The 3GB is a limiting factor. Apple vs Samsung Android 10 with 8GB I do see difference. No magic juice that makes iOS 13 memory management can make up for inadequate amount. I use to program in Assembly and yes today’s compilers do a great job most of the time if given time training and give programmers the freedom to experiment and tweak - corporate project management doesn’t result in best case code though.
 

Infinite Vortex

macrumors 6502
Mar 6, 2015
397
690
Is this chip supposed to last even more generations than the past ones did?
Personally I feel that the A-series processor is more than good enough to last more years that previous generations. So yes. I'm finding more and more people being happy to keep longer and to simply get a new battery in the middle there somewhere.

What will limit you moving forward is RAM as other(s) have mentioned. As the new phones come with more RAM the more the reloading behaviour will become more noticeable. Irrespective of optimisations Apple will drive performance based on the new hardware with iOS rather than the old. This in part is how they'll drive you to buy new phones.

Like you, my mother has an iPhone X and it runs great.
 

sean000

macrumors 68000
Jul 16, 2015
1,603
1,973
Bellingham, WA
Yesterday on non-Pro 11, web pages and apps struggled to refresh. Swipe up / close all apps and was fine after that. I’m waiting for 6-8GB RAM.

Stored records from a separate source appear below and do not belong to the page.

/-! ### Timer and events -/

/-- R120: TICK_TIMERS fires an active timer whose window has passed, once, and otherwise does nothing; a second
TICK_TIMERS with the same time changes nothing. -/
def Obligations.TickTimersExaminesTheTimer : Prop :=
  ∀ (s : State) (now : BitVec 32), s.initialised = true →
    outputOf (.tickTimers now) s = some ⟨⟨0#48, []⟩, none⟩ ∧
    (s.timerActive = true → 50 ≤ (now - s.timerStart).toNat →
      exec (.tickTimers now) s = .next { s with evTimeout := true, timerActive := false }) ∧
    (s.timerActive = false ∨ (now - s.timerStart).toNat < 50 → exec (.tickTimers now) s = .next s) ∧
    (∀ t : State, exec (.tickTimers now) s = .next t → exec (.tickTimers now) t = .next t)

/-- Elapsed time is taken mod 2^32: with `now_ms = timer_start + e` an active timer fires exactly when `50 ≤ e`, wrap or
no wrap, and with `now_ms` behind `timer_start` by up to 2^32 - 50 it fires at once. -/
def Obligations.ElapsedTimeIsModular : Prop :=
  ∀ (s : State) (e : Nat), s.initialised = true → s.timerActive = true → e < 2 ^ 32 →
    (∃ t, exec (.tickTimers (s.timerStart + BitVec.ofNat 32 e)) s = .next t ∧
      (t.timerActive = false ↔ 50 ≤ e) ∧ t.evTimeout = (s.evTimeout || decide (50 ≤ e))) ∧
    (1 ≤ e → e ≤ 2 ^ 32 - 50 →
      ∃ t, exec (.tickTimers (s.timerStart - BitVec.ofNat 32 e)) s = .next t ∧
        t.evTimeout = true ∧ t.timerActive = false)

/-- A timeout never comes early: `ev_timeout` is raised only by a TICK_TIMERS at least 50 after the time of the RUN that
started the timer, and that RUN made a send at that time. -/
def Obligations.TimeoutNeverComesEarly : Prop :=
  ∀ (i : Instr) (s t : State), exec i s = .next t →
    (s.evTimeout = false → t.evTimeout = true →
      ∃ now, i = .tickTimers now ∧ s.timerActive = true ∧ 50 ≤ (now - s.timerStart).toNat) ∧
    (t.timerActive = true → (s.timerActive = true ∧ t.timerStart = s.timerStart) ∨
      ∃ now o x, i = .run now ∧ t.timerStart = now ∧ outputOf i s = some o ∧ o.send = some x)

/-- R121 and R122: NOTIFY_ACK and NOTIFY_NACK set their flag, in either FSM state, and do nothing else. -/
def Obligations.NotifyRaisesItsEvent : Prop :=
  ∀ s : State, s.initialised = true →
    (exec .notifyAck s = .next { s with evAck := true } ∧ outputOf .notifyAck s = some ⟨⟨0#48, []⟩, none⟩) ∧
    (exec .notifyNack s = .next { s with evNack := true } ∧ outputOf .notifyNack s = some ⟨⟨0#48, []⟩, none⟩)

/-- R130: however many times a NACK is notified and a RUN reacts to it, each RUN sends the identical frame, no retry is
spent and the request stays in flight. -/
def Obligations.NackStormNeverEnds : Prop :=
  ∀ (rounds : List (BitVec 32 × SendAnswer)) (rest : List Input) (s : State), s.initialised = true →
    s.fsmState = .transmitPacket → s.curAck = true → s.evAck = false →
    s.inputs = presentAll (nackRounds rounds) ++ rest →
    ∃ t : State, Sys2Proof.core.run (2 * rounds.length) s = .next t ∧ t.inputs = rest ∧ t.fsmState = .transmitPacket ∧
      t.retryCount = s.retryCount ∧ t.pendingCount = s.pendingCount ∧
      runSends (2 * rounds.length) s = rounds.map fun x =>
        ⟨serialize s.curType s.curDircode s.curLen (s.curPayload.take s.curLen.toNat), x.2⟩

/-- R129, neither ACK nor NACK: exactly three sends of one frame, then the drop, whatever the transport answers; the
requests behind it are still there. -/
def Obligations.SilenceDropsAfterThreeSends : Prop :=
  ∀ (s : State) (q : TxRequest) (reqs : List TxRequest) (rest : List Input) (t0 t1 u1 t2 u2 t3 u3 : BitVec 32)
    (a0 b1 a1 b2 a2 b3 a3 : SendAnswer),
    s.initialised = true → s.fsmState = .pollPending → QueueHolds s.toBlock (q :: reqs) → q.ackRequired = true →
    50 ≤ (t1 - t0).toNat → 50 ≤ (t2 - u1).toNat → 50 ≤ (t3 - u2).toNat →
    s.inputs = presentAll [(.run t0, a0), (.tickTimers t1, b1), (.run u1, a1), (.tickTimers t2, b2), (.run u2, a2),
      (.tickTimers t3, b3), (.run u3, a3)] ++ rest →
    ∃ (t : State) (last : Output), Sys2Proof.core.run 7 s = .next t ∧ t.inputs = rest ∧
      runSends 7 s = [⟨serialize q.typeCode q.dircode q.payloadLength q.payload, a0⟩,
        ⟨serialize q.typeCode q.dircode q.payloadLength q.payload, a1⟩,
        ⟨serialize q.typeCode q.dircode q.payloadLength q.payload, a2⟩] ∧
      t.fsmState = .pollPending ∧ t.retryCount = 2#2 ∧ t.timerActive = false ∧ QueueHolds t.toBlock reqs ∧
      (runOutputs 7 s).length = 7 ∧ (runOutputs 7 s).getLast? = some last ∧ last.response = ⟨0x100#48, []⟩

/-- R131 item 5: two full windows without an answer and then an ACK: exactly three sends of one frame, `retry_count` 2, the
request completed. -/
def Obligations.TwoTimeoutsThenAckCompletes : Prop :=
  ∀ (s : State) (q : TxRequest) (reqs : List TxRequest) (rest : List Input) (t0 t1 u1 t2 u2 u3 : BitVec 32)
    (a0 b1 a1 b2 a2 b3 a3 : SendAnswer),
    s.initialised = true → s.fsmState = .pollPending → QueueHolds s.toBlock (q :: reqs) → q.ackRequired = true →
    50 ≤ (t1 - t0).toNat → 50 ≤ (t2 - u1).toNat →
    s.inputs = presentAll [(.run t0, a0), (.tickTimers t1, b1), (.run u1, a1), (.tickTimers t2, b2), (.run u2, a2),
      (.notifyAck, b3), (.run u3, a3)] ++ rest →
    ∃ (t : State) (last : Output), Sys2Proof.core.run 7 s = .next t ∧ t.inputs = rest ∧
      runSends 7 s = [⟨serialize q.typeCode q.dircode q.payloadLength q.payload, a0⟩,
        ⟨serialize q.typeCode q.dircode q.payloadLength q.payload, a1⟩,
        ⟨serialize q.typeCode q.dircode q.payloadLength q.payload, a2⟩] ∧
      t.fsmState = .pollPending ∧ t.retryCount = 2#2 ∧ QueueHolds t.toBlock reqs ∧
      (runOutputs 7 s).length = 7 ∧ (runOutputs 7 s).getLast? = some last ∧ last.response = ⟨0x080#48, []⟩

/-- R194: in an idle block nothing is sent and the block stays idle until a WRITE_REQUEST; a RUN does nothing. -/
def Obligations.IdleBlockSendsNothing : Prop :=
  ∀ (i : Instr) (s t : State), Idle s.toBlock → i.opcode ≠ 0x5#4 → exec i s = .next t →
    ∃ o, outputOf i s = some o ∧ o.send = none ∧ Idle t.toBlock ∧ (∀ now, i = .run now → t = s)

/-! ### The codec and what is put out -/

/-- R145 items 1 to 3 for any checksum function: the length, the place of every part, and that different inputs give
different frames. -/
def Obligations.FrameLayout : Prop :=
  ∀ (crc : List Byte → BitVec 32) (t d : Byte) (n : BitVec 16) (p : List Byte), p.length = n.toNat →
    (serializeWith crc t d n p).length = 12 + n.toNat ∧
    (serializeWith crc t d n p).take 6 = [0x7F#8, 0xFF#8, t, d, n.extractLsb' 0 8, n.extractLsb' 8 8] ∧
    ((serializeWith crc t d n p).drop 6).take n.toNat = p ∧
    (serializeWith crc t d n p).drop (6 + n.toNat) =
      [(crc ((serializeWith crc t d n p).drop 2 |>.take (4 + n.toNat))).extractLsb' 0 8,
       (crc ((serializeWith crc t d n p).drop 2 |>.take (4 + n.toNat))).extractLsb' 8 8,
       (crc ((serializeWith crc t d n p).drop 2 |>.take (4 + n.toNat))).extractLsb' 16 8,
       (crc ((serializeWith crc t d n p).drop 2 |>.take (4 + n.toNat))).extractLsb' 24 8, 0xDF#8, 0xDE#8] ∧
    (∀ (t' d' : Byte) (n' : BitVec 16) (p' : List Byte), p'.length = n'.toNat →
      serializeWith crc t d n p = serializeWith crc t' d' n' p' → t = t' ∧ d = d' ∧ n = n' ∧ p = p')

/-- R145 item 4 for any checksum function: deserializing a serialized packet accepts it and gives it back. -/
def Obligations.DeserializeInvertsSerialize : Prop :=
  ∀ (crc : List Byte → BitVec 32) (t d : Byte) (n : BitVec 16) (p : List Byte),
    n.toNat ≤ 256 → p.length = n.toNat → (d = 0xAA ∨ d = 0xBB) →
    deserializeWith crc (serializeWith crc t d n p) = .ok ⟨t, d, n, p⟩

/-- Changing one byte of a frame to a different value makes `deserialize` reject it, and which check rejects depends on the
byte as R147 says. The clause of the checksum rests on CRC32 being CRC-32/ISO-HDLC, which detects such a change: general
knowledge by the spec's own mark (notes/assumptions/8). -/
def Obligations.SingleByteCorruptionIsRejected : Prop :=
  ∀ (t d : Byte) (n : BitVec 16) (p : List Byte) (k : Nat) (b : Byte),
    n.toNat ≤ 256 → p.length = n.toNat → (d = 0xAA ∨ d = 0xBB) → k < 12 + n.toNat →
    (serialize t d n p)[k]? ≠ some b →
    ∃ r, deserialize ((serialize t d n p).set k b) = .error r ∧
      (k < 2 → r = .badPreamble) ∧
      (4 ≤ k ∧ k < 6 → r = .badLength ∨ r = .badFrameLength) ∧
      (2 ≤ k ∧ k < 4 ∨ 6 ≤ k ∧ k < 10 + n.toNat → r = .crcMismatch) ∧
      (10 + n.toNat ≤ k → r = .badPostamble)

/-- The check values of the checksum function that R143 names (spec's general knowledge: notes/assumptions/8). -/
def Obligations.Crc32CheckValues : Prop :=
  crc32 [0x31, 0x32, 0x33, 0x34, 0x35, 0x36, 0x37, 0x38, 0x39] = 0xCBF43926#32 ∧ crc32 [] = 0#32 ∧
  serialize 0x60 0xAA 7 [0x48, 0x45, 0x4C, 0x4C, 0x4F, 0x21, 0x0A] =
    [0x7F, 0xFF, 0x60, 0xAA, 0x07, 0x00, 0x48, 0x45, 0x4C, 0x4C, 0x4F, 0x21, 0x0A, 0x09, 0x14, 0x74, 0x92, 0xDF, 0xDE]

/-- R65: the numbers of the statuses and of `tx`, the place of every field of a response word, and that all other bits are
0. -/
def Obligations.ResponseWordFields : Prop :=
  (statusCode .ok = 0 ∧ statusCode .queueFull = 1 ∧ statusCode .payloadTooLarge = 2 ∧ statusCode .empty = 3 ∧
    statusCode .illegalOp = 4) ∧
  (txCode .none = 0 ∧ txCode .accepted = 1 ∧ txCode .busy = 2) ∧
  (txOfAnswer .accepted = .accepted ∧ txOfAnswer .busy = .busy) ∧
  (∀ x : Status, (wordRS x).extractLsb' 0 3 = statusCode x ∧ (wordRS x).extractLsb' 3 45 = 0) ∧
  (∀ c : BitVec 8, (wordRC c).extractLsb' 0 8 = 0 ∧ (wordRC c).extractLsb' 8 8 = c ∧
    (wordRC c).extractLsb' 16 32 = 0) ∧
  (∀ q : TxRequest, (wordRQ q).extractLsb' 0 4 = 0 ∧ (wordRQ q).extractLsb' 4 7 = q.source ∧
    (wordRQ q).getLsbD 11 = q.ackRequired ∧ (wordRQ q).extractLsb' 12 8 = q.typeCode ∧
    (wordRQ q).extractLsb' 20 8 = q.dircode ∧ (wordRQ q).extractLsb' 28 16 = q.payloadLength ∧
    (wordRQ q).extractLsb' 44 4 = 0) ∧
  (∀ r : RunResponse, (wordRR r).extractLsb' 0 4 = 0 ∧ (wordRR r).getLsbD 4 = r.dequeued ∧
    (wordRR r).extractLsb' 5 2 = txCode r.tx ∧ (wordRR r).getLsbD 7 = r.done ∧ (wordRR r).getLsbD 8 = r.dropped ∧
    (wordRR r).extractLsb' 9 39 = 0)
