/-- An operation is refused only before INIT or `rst`: the converse of `perform_uninitialised`. -/
theorem perform_eq_refused {i : Instr} {a : SendAnswer} {b : Block} {r : Refusal} (h : perform i a b = .refused r) :
    b.initialised = false := by
  cases i
  case init => cases h
  case run now =>
    refine whenInitialised_eq_refused h ?_
    cases runTick now a b <;> exact nofun
  case fetchRequest =>
    refine whenInitialised_eq_refused h ?_
    rcases peekRequest_cases b with ⟨-, e⟩ | ⟨-, q, -, e⟩ | ⟨-, -, e⟩ <;> rw [e] <;> exact nofun
  all_goals exact whenInitialised_eq_refused h nofun

/-- No step from an initialised block is refused for want of initialisation. -/
theorem step_ne_notInitialised {s : State} (h : s.initialised = true) : step s ≠ .refused .notInitialised := by
  intro hs
  rcases step_cases s with ⟨-, e⟩ | ⟨rest, -, e⟩ | ⟨w, bytes, a, rest, -, e⟩ | ⟨w, bytes, a, rest, i, -, -, e⟩ <;>
    rw [e] at hs
  · cases hs
  · cases hs
  · cases hs
  · rw [takeInput_exec] at hs
    cases hp : perform i (presentedAnswer s) s.toBlock with
    | next e => rw [hp] at hs; cases hs
    | fault f => rw [hp] at hs; cases hs
    | refused r => exact Bool.false_ne_true ((perform_eq_refused hp).symm.trans h)

/-! ### Runs -/

/-- A run from a state of an invariant that every step keeps ends in a state of the invariant, or as a step from one does:
the induction on the number of steps, done once for every invariant. -/
theorem run_of_invariant {P : State → Prop} (hstep : ∀ s t, P s → step s = .next t → P t) (k : Nat) {s : State}
    (h : P s) : ∃ t, P t ∧ (Sys2Proof.core.run k s = .next t ∨ Sys2Proof.core.run k s = step t) := by
  induction k generalizing s with
  | zero => exact ⟨s, h, .inl rfl⟩
  | succ k ih =>
    cases hs : step s with
    | next t => rw [run_succ_of_next k hs]; exact ih (hstep s t h hs)
    | fault f => exact ⟨s, h, .inr (by simp only [Host.Core.run, Sys2Proof.core, hs])⟩
    | refused r => exact ⟨s, h, .inr (by simp only [Host.Core.run, Sys2Proof.core, hs])⟩

/-- Duty 1 of R178 is met: the invariants hold, or INIT or `rst` is still to come and comes before anything else. -/
def InvOrInitFirst (s : State) : Prop := Inv s.toBlock ∨ (Shape s.toBlock ∧ initFirst s.inputs = true)

/-- INIT or `rst`, presented first, completes and establishes the invariants; with nothing presented nothing happens. -/
theorem step_initFirst {s : State} (h : Shape s.toBlock) (hin : initFirst s.inputs = true) :
    ∃ t, step s = .next t ∧ InvOrInitFirst t := by
  cases hs : s.inputs with
  | nil => exact ⟨s, by simp only [step, hs], .inr ⟨h, hin⟩⟩
  | cons x rest =>
    cases x with
    | rst => exact ⟨takeReset rest s, by simp only [step, hs], .inl (inv_initialise h)⟩
    | command w bytes a =>
      have hop : opField w = Instr.init.opcode := by simpa only [hs, initFirst, decide_eq_true_eq] using hin
      have hd : decode w bytes = .ok .init := decode_codeOnly bytes List.mem_cons_self hop
      exact ⟨⟨initialise s.toBlock, rest⟩, (step_of_perform hs hd rfl).1, .inl (inv_initialise h)⟩

theorem InvOrInitFirst.step_next {s t : State} (h : InvOrInitFirst s) (hs : step s = .next t) : InvOrInitFirst t := by
  rcases h with hinv | ⟨hshape, hin⟩
  · exact .inl (stepKeepsTheInvariants s t hinv hs)
  · obtain ⟨t', ht, h'⟩ := step_initFirst hshape hin
    rw [hs] at ht
    cases ht
    exact h'

/-- Where duty 1 is met, no step ends in the model's fault or in the refusal before INIT. -/
theorem InvOrInitFirst.step_ne {s : State} (h : InvOrInitFirst s) :
    (∀ f, step s ≠ .fault f) ∧ step s ≠ .refused .notInitialised := by
  rcases h with hinv | ⟨hshape, hin⟩
  · exact ⟨fun f => invariantsRuleOutFaults s f hinv, step_ne_notInitialised hinv.initialised⟩
  · obtain ⟨t, ht, -⟩ := step_initFirst hshape hin
    rw [ht]
    exact ⟨nofun, nofun⟩

/-- Settles O60: that INIT or `rst` comes first, or that the invariants hold, is kept by every step and rules both stops
out. -/
theorem initFirstRunsNeverFault : Obligations.InitFirstRunsNeverFault := by
  unfold Obligations.InitFirstRunsNeverFault
  intro s k hshape hin
  obtain ⟨t, ht, hrun | hrun⟩ := run_of_invariant (fun _ _ => InvOrInitFirst.step_next) k (.inr ⟨hshape, hin⟩) <;>
    rw [hrun]
  · exact ⟨nofun, nofun⟩
  · exact ht.step_ne

end Sys2Proof.Machine
end

section
/-! PROOFS. Reset and the idle block (spec/70_reset_and_hazards.md R190, R191, R194): `rst` leaves what INIT leaves, and
nothing but a WRITE_REQUEST gets an idle block to send. -/

namespace Sys2Proof.Machine

/-! ### The reset input (R190, R191) -/

/-- A step on the reset input completes, takes it off, and puts nothing out. -/
theorem step_rst {s : State} {rest : List Input} (h : s.inputs = .rst :: rest) :
    step s = .next (takeReset rest s) ∧ stepOutput s = none := by
  simp only [step, stepOutput, h, and_self]

/-- Settles O7: INIT and `rst` both leave `initialise` of the block. -/
theorem rstHasTheEffectOfInit : Obligations.RstHasTheEffectOfInit := by
  unfold Obligations.RstHasTheEffectOfInit
  intro s rest h
  obtain ⟨hinit, -⟩ := initResetsTheBlock s
  obtain ⟨hstep, hout⟩ := step_rst h
  exact ⟨_, takeReset rest s, hinit, hstep, rfl, rfl, hout⟩

/-! ### The idle block (R194) -/

theorem idle_initialise (b : Block) : Idle (initialise b) := ⟨rfl, rfl⟩

/-- A tick that completes on an idle block is the one that changes nothing and sends nothing (R126). -/
theorem Idle.runTick_eq_start {t : BitVec 32} {a : SendAnswer} {b : Block} {x : Tick} (h : Idle b)
    (hx : runTick t a b = .ok x) : x = .start b := by
  rw [runTick_idle t a h.1 h.2] at hx
  exact (Except.ok.inj hx).symm

/-- An operation other than WRITE_REQUEST makes no send from an idle block and leaves it idle: a RUN finds nothing to
dequeue, and no other operation but INIT writes the FSM's state or the number of requests. -/
theorem Idle.perform {i : Instr} {a : SendAnswer} {b : Block} {e : Effect} (h : Idle b) (hi : i.opcode ≠ 0x5#4)
    (hp : perform i a b = .next e) : e.output.send = none ∧ Idle e.block := by
  rcases perform_cases hp with ⟨-, rfl⟩ | ⟨now, x, -, -, hx, rfl⟩ | ⟨now, -, -, rfl⟩ | ⟨-, -, rfl⟩ | ⟨-, -, rfl⟩ |
      ⟨src, ack, typ, dir, len, p, rfl, -, -⟩ | ⟨-, -, w, p, rfl⟩
  · exact ⟨rfl, idle_initialise b⟩
  · rw [h.runTick_eq_start hx]; exact ⟨rfl, h⟩
  · rw [examineTimer_eq]; exact ⟨rfl, h⟩
  · exact ⟨rfl, h⟩
  · exact ⟨rfl, h⟩
  · exact absurd rfl hi
  · exact ⟨rfl, h⟩

/-- Settles O47. -/
theorem idleBlockSendsNothing : Obligations.IdleBlockSendsNothing := by
  unfold Obligations.IdleBlockSendsNothing
  intro i s t h hi hexec
  obtain ⟨e, hp, hout, rfl⟩ := exec_eq_next.1 hexec
  obtain ⟨hsend, hidle⟩ := h.perform hi hp
  refine ⟨e.output, hout, hsend, hidle, ?run⟩
  rintro now rfl
  obtain ⟨-, x, hx, rfl⟩ := performRun_eq_next.1 hp
  rw [h.runTick_eq_start hx]
  rfl

end Sys2Proof.Machine
end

The 3GB is a limiting factor. Apple vs Samsung Android 10 with 8GB I do see difference. No magic juice that makes iOS 13 memory management can make up for inadequate amount. I use to program in Assembly and yes today’s compilers do a great job most of the time if given time training and give programmers the freedom to experiment and tweak - corporate project management doesn’t result in best case code though.
I rarely have memory issues on the iPhone X, but it does depend on what apps you run... and that's a very important point. I kept a couple of older iPhone models in service for several years and I found that the app updates were what killed the experience. An old iPhone might run the latest iOS just fine if all you ever open are a few native apps, but if you run resource intensive their party apps you're going to get frustrated.